/-- What `advance` leaves. -/
@[simp] theorem advance_rest (e : Nat) :
    (advance e s).pending = s.pending ∧
    (advance e s).grade = s.grade ∧
    (advance e s).fuseRows = s.fuseRows ∧
    (advance e s).resetAt = s.resetAt ∧
    (advance e s).factor = s.factor ∧
    (advance e s).isolated = s.isolated ∧
    (advance e s).resets = s.resets ∧
    (advance e s).out = s.out ∧
    (advance e s).pos = s.pos ∧
    (advance e s).alias_ = s.alias_ ∧
    (advance e s).dispatched = s.dispatched ∧
    (advance e s).switching = s.switching ∧
    (advance e s).switchFrom = s.switchFrom ∧
    (advance e s).switchTo = s.switchTo ∧
    (advance e s).switchAc = s.switchAc ∧
    (advance e s).lastDisp = s.lastDisp ∧
    (advance e s).quantumUs = s.quantumUs ∧
    (advance e s).slips = s.slips ∧
    (advance e s).switches = s.switches ∧
    (advance e s).lastSwitchAc = s.lastSwitchAc ∧
    (advance e s).dispatchedAt = s.dispatchedAt ∧
    (advance e s).quantumOver = s.quantumOver ∧
    (advance e s).code = s.code ∧
    (advance e s).aff = s.aff ∧
    (advance e s).queues = s.queues ∧
    (advance e s).headAt = s.headAt ∧
    (advance e s).runs = s.runs ∧
    (advance e s).spans = s.spans ∧
    (advance e s).mem = s.mem ∧
    (advance e s).ecc = s.ecc ∧
    (advance e s).banks = s.banks ∧
    (advance e s).cm = s.cm ∧
    (advance e s).mxeSaved = s.mxeSaved ∧
    (advance e s).sct = s.sct ∧
    (advance e s).stash = s.stash ∧
    (advance e s).vxe = s.vxe ∧
    (advance e s).pin = s.pin ∧
    (advance e s).seed = s.seed ∧
    (advance e s).gens = s.gens ∧
    (advance e s).reseeds = s.reseeds ∧
    (advance e s).xmu = s.xmu ∧
    (advance e s).xfer = s.xfer ∧
    (advance e s).lnk = s.lnk ∧
    (advance e s).rsl = s.rsl ∧
    (advance e s).pwr = s.pwr ∧
    (advance e s).tap = s.tap ∧
    (advance e s).bezel = s.bezel ∧
    (advance e s).evts = s.evts ∧
    (advance e s).isolateHost = s.isolateHost ∧
    (advance e s).isolateSeen = s.isolateSeen ∧
    (advance e s).scratch = s.scratch ∧
    (advance e s).nvs = s.nvs ∧
    (advance e s).boot = s.boot ∧
    (advance e s).scrubAt = s.scrubAt := by
  have h := advance_frame s e
  generalize advance e s = t at h
  refine ⟨?_, ?_, ?_, ?_, ?_, ?_, ?_, ?_, ?_, ?_, ?_, ?_, ?_, ?_, ?_, ?_, ?_, ?_, ?_, ?_, ?_, ?_, ?_, ?_, ?_, ?_, ?_,
    ?_, ?_, ?_, ?_, ?_, ?_, ?_, ?_, ?_, ?_, ?_, ?_, ?_, ?_, ?_, ?_, ?_, ?_, ?_, ?_, ?_, ?_, ?_, ?_, ?_, ?_,
    ?_⟩ <;> rw [h]

/-- What `advanceWall` leaves. -/
@[simp] theorem advanceWall_rest (w : Nat) :
    (advanceWall w s).pending = s.pending ∧
    (advanceWall w s).grade = s.grade ∧
    (advanceWall w s).fuseRows = s.fuseRows ∧
    (advanceWall w s).resetAt = s.resetAt ∧
    (advanceWall w s).factor = s.factor ∧
    (advanceWall w s).isolated = s.isolated ∧
    (advanceWall w s).resets = s.resets ∧
    (advanceWall w s).out = s.out ∧
    (advanceWall w s).pos = s.pos ∧
    (advanceWall w s).alias_ = s.alias_ ∧
    (advanceWall w s).dispatched = s.dispatched ∧
    (advanceWall w s).switching = s.switching ∧
    (advanceWall w s).switchFrom = s.switchFrom ∧
    (advanceWall w s).switchTo = s.switchTo ∧
    (advanceWall w s).switchAc = s.switchAc ∧
    (advanceWall w s).lastDisp = s.lastDisp ∧
    (advanceWall w s).quantumUs = s.quantumUs ∧
    (advanceWall w s).slips = s.slips ∧
    (advanceWall w s).switches = s.switches ∧
    (advanceWall w s).lastSwitchAc = s.lastSwitchAc ∧
    (advanceWall w s).dispatchedAt = s.dispatchedAt ∧
    (advanceWall w s).quantumOver = s.quantumOver ∧
    (advanceWall w s).code = s.code ∧
    (advanceWall w s).aff = s.aff ∧
    (advanceWall w s).queues = s.queues ∧
    (advanceWall w s).headAt = s.headAt ∧
    (advanceWall w s).runs = s.runs ∧
    (advanceWall w s).spans = s.spans ∧
    (advanceWall w s).mem = s.mem ∧
    (advanceWall w s).ecc = s.ecc ∧
    (advanceWall w s).banks = s.banks ∧
    (advanceWall w s).cm = s.cm ∧
    (advanceWall w s).mxeSaved = s.mxeSaved ∧
    (advanceWall w s).sct = s.sct ∧
    (advanceWall w s).stash = s.stash ∧
    (advanceWall w s).vxe = s.vxe ∧
    (advanceWall w s).pin = s.pin ∧
    (advanceWall w s).seed = s.seed ∧
    (advanceWall w s).gens = s.gens ∧
    (advanceWall w s).reseeds = s.reseeds ∧
    (advanceWall w s).xmu = s.xmu ∧
    (advanceWall w s).xfer = s.xfer ∧
    (advanceWall w s).lnk = s.lnk ∧
    (advanceWall w s).rsl = s.rsl ∧
    (advanceWall w s).pwr = s.pwr ∧
    (advanceWall w s).tap = s.tap ∧
    (advanceWall w s).bezel = s.bezel ∧
    (advanceWall w s).evts = s.evts ∧
    (advanceWall w s).isolateHost = s.isolateHost ∧
    (advanceWall w s).isolateSeen = s.isolateSeen ∧
    (advanceWall w s).scratch = s.scratch ∧
    (advanceWall w s).nvs = s.nvs ∧
    (advanceWall w s).boot = s.boot ∧
    (advanceWall w s).scrubAt = s.scrubAt := by
  have h := advanceWall_frame s w
  generalize advanceWall w s = t at h
  refine ⟨?_, ?_, ?_, ?_, ?_, ?_, ?_, ?_, ?_, ?_, ?_, ?_, ?_, ?_, ?_, ?_, ?_, ?_, ?_, ?_, ?_, ?_, ?_, ?_, ?_, ?_, ?_,
    ?_, ?_, ?_, ?_, ?_, ?_, ?_, ?_, ?_, ?_, ?_, ?_, ?_, ?_, ?_, ?_, ?_, ?_, ?_, ?_, ?_, ?_, ?_, ?_, ?_, ?_,
    ?_⟩ <;> rw [h]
──────
▶ TASK TO COMPLETE:
Where the line holding "(advance e s).aff = s.aff ∧" appears in the listing above, start reproducing exactly, and end with the line holding "(advance e s).xfer = s.xfer ∧".

▶ RESULT OF THIS TASK:
    (advance e s).aff = s.aff ∧
    (advance e s).queues = s.queues ∧
    (advance e s).headAt = s.headAt ∧
    (advance e s).runs = s.runs ∧
    (advance e s).spans = s.spans ∧
    (advance e s).mem = s.mem ∧
    (advance e s).ecc = s.ecc ∧
    (advance e s).banks = s.banks ∧
    (advance e s).cm = s.cm ∧
    (advance e s).mxeSaved = s.mxeSaved ∧
    (advance e s).sct = s.sct ∧
    (advance e s).stash = s.stash ∧
    (advance e s).vxe = s.vxe ∧
    (advance e s).pin = s.pin ∧
    (advance e s).seed = s.seed ∧
    (advance e s).gens = s.gens ∧
    (advance e s).reseeds = s.reseeds ∧
    (advance e s).xmu = s.xmu ∧
    (advance e s).xfer = s.xfer ∧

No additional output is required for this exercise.